Tuesday, September 16, 2008

Coming Into Los Angeles: 1985

I had no intention of ever going to Los Angeles.
By September of '84 I'd come back from New Mexico--Santa Fe--and had gone to Iowa City, then Chicago to stay with Cin, then back to Des Moines by the onset of winter. I was working, planning my next move (I don't recall where), when I got a call from Mike, who had graduated from Iowa and was back in Chicago himself. He called me out of the blue and asked if I'd like to go out to California with him and work for him. . . Like I said, I'd had no intention. Southern California, L.A. in particular--like New York and the Northeast--was a place to be avoided. To me, it was too big-cityish, too American Dream-like. I liked smaller venues, more unusual in the thought-scape of most people: New Mexico, Mississippi, Idaho (even Colorado was too common), the Florida Keys (not Miami or Fort Lauderdale or Daytona). But, having been asked and knowing there was work in-hand, I said, "Sure."
So, by New Years Eve, I was back in Chicago, spent time in the loving company of Cin, and come New Years Day 1985, I said goodbye to her once again and Mike and I took off in his little brown Mazda RX7, headed for Californyiaye.
We made it to Lawrence, Kansas before the car broke down.

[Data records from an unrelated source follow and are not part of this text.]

theorem cellsReply_records : (cellsReply s first n k).drop 16 = (cellsFrom s first n).flatMap (cellRecord k) ++ [] := by
  have h := congrArg (List.drop 1) (cellsReply_cells s first n k hn)
  rwa [List.drop_drop, drop_front _ _ 1 rfl] at h

theorem cellsReply_size : (cellsReply s first n k).length = 16 + recordSize k * (cellsFrom s first n).length := by
  rw [cellsReply, if_neg hn, List.length_append, List.length_append, flatMap_length _ _ (cellRecord_size k),
    cellsHead_length, be_length, Nat.mul_comm]
  omega
end

/-- The part of a cell record that every selector shows (R205). -/
theorem cellRecord_common (k : Nat) (c : Cell) (ha : c.approach ≤ 5) (more : List Byte) :
    let r := cellRecord k c ++ more
    Shows r 0 6 c.serial ∧ Shows r 6 4 c.coil.toNat ∧ Shows r 10 1 c.product.val ∧
    flagAt r 11 0 = c.headEnd ∧ flagAt r 11 1 = c.weld ∧ flagAt r 11 2 = c.measured.isSome ∧
    flagAt r 11 3 = c.extended ∧ field r 11 1 / 16 = c.approach := by
  intro r
  have hflags : flagsOf [c.headEnd, c.weld, c.measured.isSome, c.extended, c.approach.testBit 0, c.approach.testBit 1,
      c.approach.testBit 2] = bit c.headEnd 1 + bit c.weld 2 + bit c.measured.isSome 4 + bit c.extended 8 +
      16 * c.approach := by
    have happ : flagsOf [c.approach.testBit 0, c.approach.testBit 1, c.approach.testBit 2] = c.approach := by
      generalize c.approach = a at ha
      interval_cases a <;> rfl
    simp only [flagsOf] at happ
    simp only [bit_toNat, flagsOf]
    omega
  have hbyte : Holds r 11 (be 1 (bit c.headEnd 1 + bit c.weld 2 + bit c.measured.isSome 4 + bit c.extended 8 +
    16 * c.approach)) := rfl
  obtain ⟨hflag, -⟩ := flagByte _ hbyte hflags.symm (Nat.le_of_ble_eq_true rfl)
  refine ⟨Holds.showsSat rfl, Holds.shows rfl c.coil.isLt, Holds.shows rfl (show c.product.val < 256 by omega),
    hflag 0 (by decide), hflag 1 (by decide), hflag 2 (by decide), hflag 3 (by decide), ?_⟩
  have h1 : c.headEnd.toNat ≤ 1 := Bool.toNat_le _
  have h2 : c.weld.toNat ≤ 1 := Bool.toNat_le _
  have h3 : c.measured.isSome.toNat ≤ 1 := Bool.toNat_le _
  have h4 : c.extended.toNat ≤ 1 := Bool.toNat_le _
  rw [hbyte.number]
  simp only [bit_toNat]
  omega

/-- The selected part of a cell record for a stand (R205). -/
theorem cellRecord_entry (i : Nat) (c : Cell) (more : List Byte) :
    let r := cellRecord (i + 1) c ++ more
    (c.entries[i]? = none → field r 12 15 = 0) ∧
    ∀ e : StandEntry, c.entries[i]? = some e →
      flagAt r 12 0 = true ∧ flagAt r 12 1 = e.hm.isSome ∧ flagAt r 12 2 = e.hf.isSome ∧
      flagAt r 12 3 = (e.hf.map (·.saturated)).getD false ∧ flagAt r 12 4 = e.monUsed ∧
      field r 12 1 < 32 ∧ Shows r 13 6 e.stamp ∧ ShowsInt r 19 2 e.ff ∧
      Shows r 21 2 e.count ∧ Shows r 23 2 (e.hm.getD 0) ∧ Shows r 25 2 ((e.hf.map (·.value)).getD 0) := by
  intro r
  obtain ⟨common, hlen, hr⟩ : ∃ common : List Byte, common.length = 12 ∧
      r = common ++ (entryBytes c.entries[i]? ++ more) :=
    ⟨_, rfl, List.append_assoc _ _ _⟩
  have hdrop : r.drop 12 = entryBytes c.entries[i]? ++ more := by
    rw [hr]
    exact drop_front _ _ 12 hlen
  refine ⟨fun h => ?_, fun e h => ?_⟩
  · rw [h] at hdrop
    exact Holds.zeros (holds_drop hdrop (o := 0) rfl)
  · rw [h] at hdrop
    obtain ⟨hflag, hlt⟩ := flagByte [true, e.hm.isSome, e.hf.isSome, (e.hf.map (·.saturated)).getD false, e.monUsed]
      (holds_drop hdrop (o := 0) rfl) (by simp only [bit_toNat, flagsOf, Bool.toNat_true]; omega)
      (Nat.le_of_ble_eq_true rfl)
    exact ⟨hflag 0 (by decide), hflag 1 (by decide), hflag 2 (by decide), hflag 3 (by decide), hflag 4 (by decide), hlt,
      Holds.showsSat (holds_drop hdrop (o := 1) rfl), Holds.showsInt (holds_drop hdrop (o := 7) rfl) (by decide),
      Holds.showsSat (holds_drop hdrop (o := 9) rfl), Holds.showsSat (holds_drop hdrop (o := 11) rfl),
      Holds.showsSat (holds_drop hdrop (o := 13) rfl)⟩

The RX7 was a speedy little sports car and we'd driven it on the winter midwest roads with no problems, and it was a new car, but there was--it turned out--a factory problem with the gears and it became disabled and the local shops didn't have the part, it had to be shipped from somewhere to Kansas City and then shipped to Lawrence. So, we holed up in a cheap motel and Mike rented a car. Lawrence was the home of the university of Kansas, so we wandered around on the campus, feeling at home among students and young people. But the bars in Kansas were not like Iowa or Illinois--they had restrictions on alcohol sales, had bars and clubs and such. It was strange. But we figured it out and in the days were were there had a routine down, had met some people. I met some girl who was home for winter break from Vassar (whose parents were both professors at UK) and we hit it off. It was a pleasant diversion. But Mike was tired of being stuck in Kansas, so eventually we took the rental up to Kansas City to get the part ourselves (saving a day or two for it to be shipped to Lawrence) and they fixed her up and we were on the road agin. That is, until the snowstorm in Flagstaff.
 In northern Arizona it began to snow like crazy. It was also crazy beautiful: the sharp green pines, the red earth and hills against the bright white snow. I loved it. And I liked Flagstaff. Flagstaff was more the kind of town, the type of landscape, I was drawn to rather than L.A. But the snow was so bad--a blizzard, really-- that we barely got off the road and into another motel. From the motel we called a cab and told the driver to take us to some bar. He took us to this big old log cabin-like bar--very western--where Mike and I drank beer and played pool and had a groovy time. Then we took a cab back.
The next day the snow was clear enough for us to take off. And off we took, stopping in Needles Ca, then towards L.A., hitting the San Gabriel Mountains where it was sunny and warmish. Mike sped that car up to a hundred MPH. And he got pulled over. Cop gave us a ticket: Welcome to California.
We made it into L.A. at night, down to a hotel around Santa Monica where Mike's dad was. Mike's dad was setting the business up--construction--for Mike in California and he had flown out from Chicago and was waiting for us to make it there. We had drinks by the pool, dinner by the pool, everything warm and delightfully SoCal, lights twinkling, palms rustling. You get the picture. Of course I was enamored (but I still preferred Flagstaff).
We spent the next days looking for an apartment--found a month-by-month one in West Hollywood, near Burbank, the Oakwood complex. I think Mike's dad found that for us. Then we went to work, remodeling, changing some place in Santa Monica into the very first Jenny Craig Weightloss Center in the USofA. Jenny Craig and her husband were there, in from Australia. After a while we had to go find a work vehicle--got a big red windowless extra-long van. Called it the Sex Oven for reasons I won't go into at this time.
So, I settled in. Worked for Mike, but I was never astounded by L.A. (unlike the way I was with NYC years later). Even in those first months, I knew I'd leave. I mean, I learned to like and appreciate Los Angeles. I had a great time and met interesting people, but it never really stuck with me. Too big and noisy and money-oriented.
The thing was, though, when I went back to Iowa and said I'd been living out in L.A., people were very impressed. I'd been gone before, living in Key West, Santa Fe, Alaska. No one seemed too impressed about those places, really. But mention California, mention Los Angeles and Hollywood, they were all curious and jealous. . . Oh well, the American Dream is a dream of fame.